■ Brief ■
Lines in the records below that contain the word "prepMaxBlock" must each be copied.

[Opening Data listing section]

-- ==== Sys2Proof/Machine/Commands.lean ====
section
/-! DEFINITION. The commands (46_commands): one meaning for each, over the units' operations. A fault is
a next state in which it is recorded (60_exceptions R301). -/

namespace Sys2Proof.Machine

open Sys2Proof

/-- The outcome of an instruction: every one of this block answers a next state. -/
abbrev Result := Host.Outcome State Fault Refusal

/-! ### PREPARE -/

/-- The check of PREPARE (46_commands R270): false for a NaN rate. -/
def prepareOk (s : State) : Bool :=
  flt fsMinExcl s.prepRate && fle s.prepRate fsMax
    && decide (1 ≤ s.prepMaxBlock.toNat) && decide (s.prepMaxBlock.toNat ≤ s.cfg.maxBlockHw)

/-- The control fields after PREPARE (46_commands R270, R271). -/
def ctlPrepared (s : State) : Ctl :=
  clearFault
    { s.ctl with
      fs := .single s.prepRate
      maxBlock := s.prepMaxBlock
      prepared := true
      latched := false
      pos := 0#16
      monLen := 0#16
      monFreq := zero }

/-- The state after a successful PREPARE (46_commands R270, R271; 70_reset R331). The shadow registers,
PREP_RATE, PREP_MAXBLOCK and the stored words of IN, OUT and MON are not changed; what a read of IN
then returns is free (10_state R36; `targetWord`). -/
def prepareState (s : State) : State :=
  { s with
    ctl := ctlPrepared s
    voices := (List.range (numVoices s)).map (voicePrepared s.draw)
    bands := (List.range s.cfg.vocBands).map (bandPrepared s.cfg (.single s.prepRate))
    snap := freeSnapshot s.draw
    inW := ⟨[], []⟩
    car := ⟨[], []⟩
    outLen := 0
    draw := s.draw + 1 }

/-- PREPARE (46_commands R270); the one command accepted while faulted (60_exceptions R302). -/
def execPrepare (s : State) : Result :=
  .next (settle s
    (if prepareOk s then .ok (prepareState s) else .error (.badPrepare, instrWord .prepare)))

/-! ### LATCH -/

/-- The local copy a LATCH reads, and the registers after it (46_commands R272, R276). -/
def latchCopy (s : State) : Shadow × Shadow := latchReads shadowRegs 0 s.ctrl s.shadow s.shadow

/-- The state with the HOST_CTRL writes that overlap the LATCH landed. They are no changes of the
command's, so a fault does not discard them (60_exceptions R301). -/
def latchLanded (s : State) : State := { s with shadow := (latchCopy s).2, ctrl := [] }

/-- The state after a LATCH that succeeds with the snapshot p (46_commands R272, R275). -/
def latchState (p : Snapshot) (s : State) : State :=
  { s with
    snap := p
    voices := s.voices.map (voiceApply s.cfg s.ctl.fs p)
    ctl := { s.ctl with latched := true } }

/-- The checks and effects of LATCH on its local copy (46_commands R272). -/
def latchBody (copy : Shadow) (s : State) : CmdResult :=
  match checkParams copy with
  | .error e => .error e
  | .ok _ => .ok (latchState (convert s.cfg.numerics copy) s)

/-- LATCH (46_commands R272). -/
def execLatch (s : State) : Result :=
  .next (whenAccepted (instrWord .latch) s
    (settle (latchLanded s) (latchBody (latchCopy s).1 (latchLanded s))))

/-! ### Notes and filter reset -/

/-- A command on one voice: BAD_VOICE, then NOT_LATCHED, then its effect (46_commands R278, R280, R281). -/
def voiceCommand (w : Word) (voice : BitVec 4) (s : State) (effect : Nat → State) : CmdResult :=
  match checkVoice w voice s with
  | .error e => .error e
  | .ok v =>
    match checkLatched w s with
    | .error e => .error e
    | .ok _ => .ok (effect v)

/-- The state after NOTE_ON of voice v at frequency f (46_commands R278). -/
def noteOnState (v : Nat) (f : Number) (s : State) : State :=
  { modifyVoice v (voiceNoteOn s.cfg s.ctl.fs f) s with ctl := { s.ctl with monFreq := f } }

/-- NOTE_ON (46_commands R278). VEL is decoded and ignored. -/
def execNoteOn (vel note : BitVec 7) (voice : BitVec 4) (s : State) : Result :=
  let w := instrWord (.noteOn vel note voice)
  .next (whenAccepted w s
    (settle s (voiceCommand w voice s fun v => noteOnState v (noteFreq s.cfg note) s)))

/-- NOTE_OFF (46_commands R280). VEL is decoded and ignored. -/
def execNoteOff (vel : BitVec 7) (tail : Bool) (voice : BitVec 4) (s : State) : Result :=
  let w := instrWord (.noteOff vel tail voice)
  .next (whenAccepted w s
    (settle s (voiceCommand w voice s fun v => modifyVoice v (voiceNoteOff s.cfg.numerics s.ctl.fs tail) s)))

/-- FILTER_RESET (46_commands R281). -/
def execFilterReset (voice : BitVec 4) (s : State) : Result :=
  let w := instrWord (.filterReset voice)
  .next (whenAccepted w s
    (settle s (voiceCommand w voice s fun v =>
      modifyVoice v (fun x => { x with filt := filtReset x.filt }) s)))

/-! ### RENDER -/

/-- One sample of `render_loop` at block index i (46_commands R283). -/
def renderSample (i : Nat) (s : State) : State :=
  let r := mixVoices s.cfg s.ctl.fs s.snap s.voices ⟨carGet s .c0 i, carGet s .c1 i⟩
  { s with
    voices := r.1
    car := ⟨sparseSet zero s.car.c0 i r.2.c0, sparseSet zero s.car.c1 i r.2.c1⟩ }

/-- `render_loop(k)` from block index i on (46_commands R283). -/
def renderLoop : Nat → Nat → State → State
  | 0, _, s => s
  | k + 1, i, s => renderLoop k (i + 1) (renderSample i s)

/-- The state after RENDER of k samples (46_commands R282 to R284). -/
def renderState (count : BitVec 16) (s : State) : State :=
  let t := renderLoop count.toNat s.ctl.pos.toNat s
  { t with ctl := { t.ctl with pos := s.ctl.pos + count } }

/-- The checks and effects of RENDER (46_commands R282): integers are exact (00_scope R12). -/
def renderBody (w : Word) (count : BitVec 16) (s : State) : CmdResult :=
  match checkLatched w s with
  | .error e => .error e
  | .ok _ =>
    if s.ctl.maxBlock.toNat < s.ctl.pos.toNat + count.toNat then .error (.blockOverflow, w)
    else .ok (renderState count s)

/-- RENDER (46_commands R282). -/
def execRender (count : BitVec 16) (s : State) : Result :=
  .next (whenAccepted (instrWord (.render count)) s
    (settle s (renderBody (instrWord (.render count)) count s)))

/-! ### FLUSH -/

/-- N, the block length of a FLUSH (46_commands R285). -/
def blockLen (s : State) : Nat := s.ctl.pos.toNat

/-- The modulator of the block: IN[0][0..N-1] (45_vocoder R252). -/
def modulatorOf (s : State) : List Number := (List.range (blockLen s)).map (inSample s .c0)

/-- The carrier of the block on both channels: car[c][0..N-1]. -/
def carrierOf (s : State) : Two (List Number) :=
  ⟨(List.range (blockLen s)).map (carGet s .c0), (List.range (blockLen s)).map (carGet s .c1)⟩

/-- The output of the block as stored (46_commands R286, R290): the vocoder's, or the carrier copied
through. -/
def blockOut (s : State) : Two (List Word) :=
  if s.snap.vocEn then vocProcess s.cfg s.snap.vocSmooth (modulatorOf s) (carrierOf s) s.bands
  else ⟨(carrierOf s).c0.map Number.toWord, (carrierOf s).c1.map Number.toWord⟩

/-- The bands after the block: unchanged while the vocoder is disabled (45_vocoder R256). -/
def blockBands (s : State) : List Band :=
  if s.snap.vocEn then
    vocBands s.cfg.numerics s.snap.vocSmooth (modulatorOf s) (carrierOf s) s.bands
  else s.bands

/-- OUT[0], OUT[1] and MON written with the block's output (46_commands R286, R287). -/
def blockMem (s : State) : Memory :=
  writeWords
    (writeWords (writeWords s.mem (outBase .c0) (blockOut s).c0) (outBase .c1) (blockOut s).c1)
    monBase (blockOut s).c0

/-- One channel of the carrier with elements 0..N-1 cleared (46_commands R288). -/
def clearCarrier (n : Nat) (car : List (Nat × Number)) : List (Nat × Number) :=
  sparseFill zero car 0 (List.replicate n zero)

/-- The state after a FLUSH (46_commands R286 to R288). An empty block changes nothing
(45_vocoder R255). -/
def flushState (s : State) : State :=
  if blockLen s = 0 then s
  else
    { s with
      bands := blockBands s
      mem := blockMem s
      car := ⟨clearCarrier (blockLen s) s.car.c0, clearCarrier (blockLen s) s.car.c1⟩
      ctl := { s.ctl with pos := 0#16, monLen := s.ctl.pos }
      outLen := max s.outLen (blockLen s)
      draw := s.draw + 1 }

/-- The lowest n < N with inW[0][n] false (46_commands R285). -/
def firstUnwritten (s : State) : Option Nat :=
  (List.range (blockLen s)).find? (fun n => !inWritten s .c0 n)

/-- The checks and effects of FLUSH (46_commands R285). -/
def flushBody (w : Word) (s : State) : CmdResult :=
  match checkLatched w s with
  | .error e => .error e
  | .ok _ =>
    if s.snap.vocEn then
      match firstUnwritten s with
      | some n => .error (.inputUninit, BitVec.ofNat 32 (inBase .c0 + 4 * n))
      | none => .ok (flushState s)
    else .ok (flushState s)

/-- FLUSH (46_commands R285). -/
def execFlush (s : State) : Result :=
  .next (whenAccepted (instrWord .flush) s (settle s (flushBody (instrWord .flush) s)))

/-! ### Illegal words -/

/-- An illegal command word (30_encoding R100; 60_exceptions R304): ignored while faulted, else
ILLEGAL_COMMAND with the word, before any other check. -/
def execIllegal (w : Word) (s : State) : Result := .next (raiseFault .illegalCommand w s)

end Sys2Proof.Machine
end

[Closing Data listing section]

■ Your solution ■
    && decide (1 ≤ s.prepMaxBlock.toNat) && decide (s.prepMaxBlock.toNat ≤ s.cfg.maxBlockHw)
      maxBlock := s.prepMaxBlock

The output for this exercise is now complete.